#### What you are asked to do
Repeat precisely the span of lines below that opens with the line containing "empty queue the" and closes with the line containing "(State.reset.point p).quality = .stale", both included.

Saved entries
-*-

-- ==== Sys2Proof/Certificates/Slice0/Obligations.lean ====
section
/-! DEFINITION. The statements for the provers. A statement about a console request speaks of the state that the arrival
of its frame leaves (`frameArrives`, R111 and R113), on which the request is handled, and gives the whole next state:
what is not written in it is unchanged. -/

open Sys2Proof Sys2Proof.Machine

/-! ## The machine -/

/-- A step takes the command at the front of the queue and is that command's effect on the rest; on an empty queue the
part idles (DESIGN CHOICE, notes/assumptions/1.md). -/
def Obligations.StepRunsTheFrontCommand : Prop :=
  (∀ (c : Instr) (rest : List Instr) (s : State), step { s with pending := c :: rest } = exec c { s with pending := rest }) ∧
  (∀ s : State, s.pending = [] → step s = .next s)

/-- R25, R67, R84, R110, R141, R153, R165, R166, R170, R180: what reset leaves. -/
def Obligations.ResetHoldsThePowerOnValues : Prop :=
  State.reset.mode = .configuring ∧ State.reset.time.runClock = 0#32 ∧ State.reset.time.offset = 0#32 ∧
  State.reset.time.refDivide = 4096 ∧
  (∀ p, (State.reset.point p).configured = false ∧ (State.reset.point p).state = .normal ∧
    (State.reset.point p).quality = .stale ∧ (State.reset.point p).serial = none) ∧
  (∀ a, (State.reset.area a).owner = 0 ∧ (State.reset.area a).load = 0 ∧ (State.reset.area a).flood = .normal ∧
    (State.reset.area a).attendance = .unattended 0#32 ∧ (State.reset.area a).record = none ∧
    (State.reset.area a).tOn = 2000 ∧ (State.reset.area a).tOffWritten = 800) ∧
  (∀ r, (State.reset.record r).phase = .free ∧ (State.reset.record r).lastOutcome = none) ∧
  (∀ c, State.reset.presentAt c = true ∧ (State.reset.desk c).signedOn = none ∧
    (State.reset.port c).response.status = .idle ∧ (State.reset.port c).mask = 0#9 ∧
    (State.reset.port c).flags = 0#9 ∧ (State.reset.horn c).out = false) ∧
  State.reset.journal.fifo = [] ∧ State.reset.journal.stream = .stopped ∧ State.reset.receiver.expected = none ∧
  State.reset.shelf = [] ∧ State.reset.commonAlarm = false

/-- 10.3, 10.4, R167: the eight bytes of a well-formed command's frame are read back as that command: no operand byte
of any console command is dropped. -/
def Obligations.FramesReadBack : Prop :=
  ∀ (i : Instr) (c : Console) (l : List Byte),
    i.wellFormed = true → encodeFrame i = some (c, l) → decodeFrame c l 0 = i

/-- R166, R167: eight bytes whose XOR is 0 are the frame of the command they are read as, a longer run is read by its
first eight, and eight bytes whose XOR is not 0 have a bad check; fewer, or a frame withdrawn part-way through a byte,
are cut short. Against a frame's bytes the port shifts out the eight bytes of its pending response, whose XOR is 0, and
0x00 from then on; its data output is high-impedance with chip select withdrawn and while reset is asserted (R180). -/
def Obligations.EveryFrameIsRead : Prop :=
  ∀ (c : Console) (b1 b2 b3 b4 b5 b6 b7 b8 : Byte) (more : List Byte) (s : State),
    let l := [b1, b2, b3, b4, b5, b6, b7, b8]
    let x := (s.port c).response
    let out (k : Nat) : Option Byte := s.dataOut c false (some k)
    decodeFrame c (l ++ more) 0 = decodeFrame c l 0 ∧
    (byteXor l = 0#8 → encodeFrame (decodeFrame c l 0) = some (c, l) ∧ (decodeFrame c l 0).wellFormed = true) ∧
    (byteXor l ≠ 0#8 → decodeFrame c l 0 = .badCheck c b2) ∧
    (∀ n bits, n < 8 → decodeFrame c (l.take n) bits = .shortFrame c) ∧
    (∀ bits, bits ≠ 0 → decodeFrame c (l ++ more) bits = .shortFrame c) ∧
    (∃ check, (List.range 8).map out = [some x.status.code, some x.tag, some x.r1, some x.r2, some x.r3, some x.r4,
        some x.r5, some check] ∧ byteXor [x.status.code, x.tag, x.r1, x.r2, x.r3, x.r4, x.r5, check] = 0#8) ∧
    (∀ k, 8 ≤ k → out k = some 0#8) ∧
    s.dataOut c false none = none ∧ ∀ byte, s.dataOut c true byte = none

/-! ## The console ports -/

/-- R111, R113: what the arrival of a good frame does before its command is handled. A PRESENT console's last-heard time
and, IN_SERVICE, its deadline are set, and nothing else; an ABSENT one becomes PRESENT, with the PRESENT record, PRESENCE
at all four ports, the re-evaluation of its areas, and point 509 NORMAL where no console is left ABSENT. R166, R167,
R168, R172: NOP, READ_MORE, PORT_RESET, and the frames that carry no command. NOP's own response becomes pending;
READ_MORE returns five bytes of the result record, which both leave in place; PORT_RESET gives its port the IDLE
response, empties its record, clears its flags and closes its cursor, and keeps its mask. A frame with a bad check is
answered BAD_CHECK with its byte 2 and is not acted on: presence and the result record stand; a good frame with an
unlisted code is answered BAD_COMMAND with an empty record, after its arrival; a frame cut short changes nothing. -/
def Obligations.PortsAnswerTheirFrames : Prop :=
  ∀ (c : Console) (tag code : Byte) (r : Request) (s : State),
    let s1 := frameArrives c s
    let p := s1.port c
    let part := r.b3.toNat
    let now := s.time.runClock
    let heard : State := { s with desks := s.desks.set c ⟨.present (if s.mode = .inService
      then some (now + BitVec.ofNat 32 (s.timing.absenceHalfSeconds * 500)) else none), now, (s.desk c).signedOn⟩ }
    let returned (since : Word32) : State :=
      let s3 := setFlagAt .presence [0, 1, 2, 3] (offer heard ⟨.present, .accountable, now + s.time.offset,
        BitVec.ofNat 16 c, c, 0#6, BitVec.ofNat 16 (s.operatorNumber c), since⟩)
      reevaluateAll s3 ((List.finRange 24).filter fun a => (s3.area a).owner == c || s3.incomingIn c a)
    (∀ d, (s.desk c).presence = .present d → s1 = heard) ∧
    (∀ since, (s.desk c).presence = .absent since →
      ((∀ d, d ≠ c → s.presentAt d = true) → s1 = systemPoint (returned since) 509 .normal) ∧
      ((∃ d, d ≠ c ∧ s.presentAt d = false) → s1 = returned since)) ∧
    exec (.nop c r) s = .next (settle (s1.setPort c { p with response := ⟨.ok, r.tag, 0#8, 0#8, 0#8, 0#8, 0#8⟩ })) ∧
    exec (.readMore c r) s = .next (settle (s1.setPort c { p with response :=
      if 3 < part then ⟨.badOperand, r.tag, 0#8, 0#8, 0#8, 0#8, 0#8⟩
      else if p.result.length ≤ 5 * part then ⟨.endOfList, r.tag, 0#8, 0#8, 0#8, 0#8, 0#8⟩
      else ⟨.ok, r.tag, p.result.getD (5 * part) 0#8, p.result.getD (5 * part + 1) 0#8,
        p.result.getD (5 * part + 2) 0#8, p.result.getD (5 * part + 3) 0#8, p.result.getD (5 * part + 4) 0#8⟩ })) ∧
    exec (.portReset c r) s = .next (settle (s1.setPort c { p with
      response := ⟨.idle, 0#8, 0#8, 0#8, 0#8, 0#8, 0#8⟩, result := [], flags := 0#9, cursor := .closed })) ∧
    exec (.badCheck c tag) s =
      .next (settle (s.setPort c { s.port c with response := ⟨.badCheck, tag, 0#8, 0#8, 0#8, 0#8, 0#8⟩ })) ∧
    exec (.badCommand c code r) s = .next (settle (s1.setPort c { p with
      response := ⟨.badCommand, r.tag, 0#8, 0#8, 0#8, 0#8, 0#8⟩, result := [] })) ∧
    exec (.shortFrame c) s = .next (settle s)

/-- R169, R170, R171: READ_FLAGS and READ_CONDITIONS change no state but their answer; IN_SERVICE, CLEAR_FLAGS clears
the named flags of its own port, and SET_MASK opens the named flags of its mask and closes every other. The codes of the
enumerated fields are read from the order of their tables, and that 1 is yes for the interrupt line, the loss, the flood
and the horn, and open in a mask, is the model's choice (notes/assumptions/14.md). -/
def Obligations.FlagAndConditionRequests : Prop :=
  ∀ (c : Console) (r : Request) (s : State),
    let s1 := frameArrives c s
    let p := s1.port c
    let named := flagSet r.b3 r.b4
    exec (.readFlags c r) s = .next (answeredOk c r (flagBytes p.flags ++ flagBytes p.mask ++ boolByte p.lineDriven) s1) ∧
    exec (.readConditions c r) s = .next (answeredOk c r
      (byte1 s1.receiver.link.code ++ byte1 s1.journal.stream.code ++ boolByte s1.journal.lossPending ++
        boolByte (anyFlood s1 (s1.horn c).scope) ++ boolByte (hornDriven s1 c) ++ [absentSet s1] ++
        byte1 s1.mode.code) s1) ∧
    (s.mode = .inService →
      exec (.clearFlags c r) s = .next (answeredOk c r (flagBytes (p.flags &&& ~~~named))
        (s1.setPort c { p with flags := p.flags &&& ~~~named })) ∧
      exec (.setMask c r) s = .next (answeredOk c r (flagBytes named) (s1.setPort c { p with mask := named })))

-*-

#### Response area
/-- A step takes the command at the front of the queue and is that command's effect on the rest; on an empty queue the
part idles (DESIGN CHOICE, notes/assumptions/1.md). -/
def Obligations.StepRunsTheFrontCommand : Prop :=
  (∀ (c : Instr) (rest : List Instr) (s : State), step { s with pending := c :: rest } = exec c { s with pending := rest }) ∧
  (∀ s : State, s.pending = [] → step s = .next s)

/-- R25, R67, R84, R110, R141, R153, R165, R166, R170, R180: what reset leaves. -/
def Obligations.ResetHoldsThePowerOnValues : Prop :=
  State.reset.mode = .configuring ∧ State.reset.time.runClock = 0#32 ∧ State.reset.time.offset = 0#32 ∧
  State.reset.time.refDivide = 4096 ∧
  (∀ p, (State.reset.point p).configured = false ∧ (State.reset.point p).state = .normal ∧
    (State.reset.point p).quality = .stale ∧ (State.reset.point p).serial = none) ∧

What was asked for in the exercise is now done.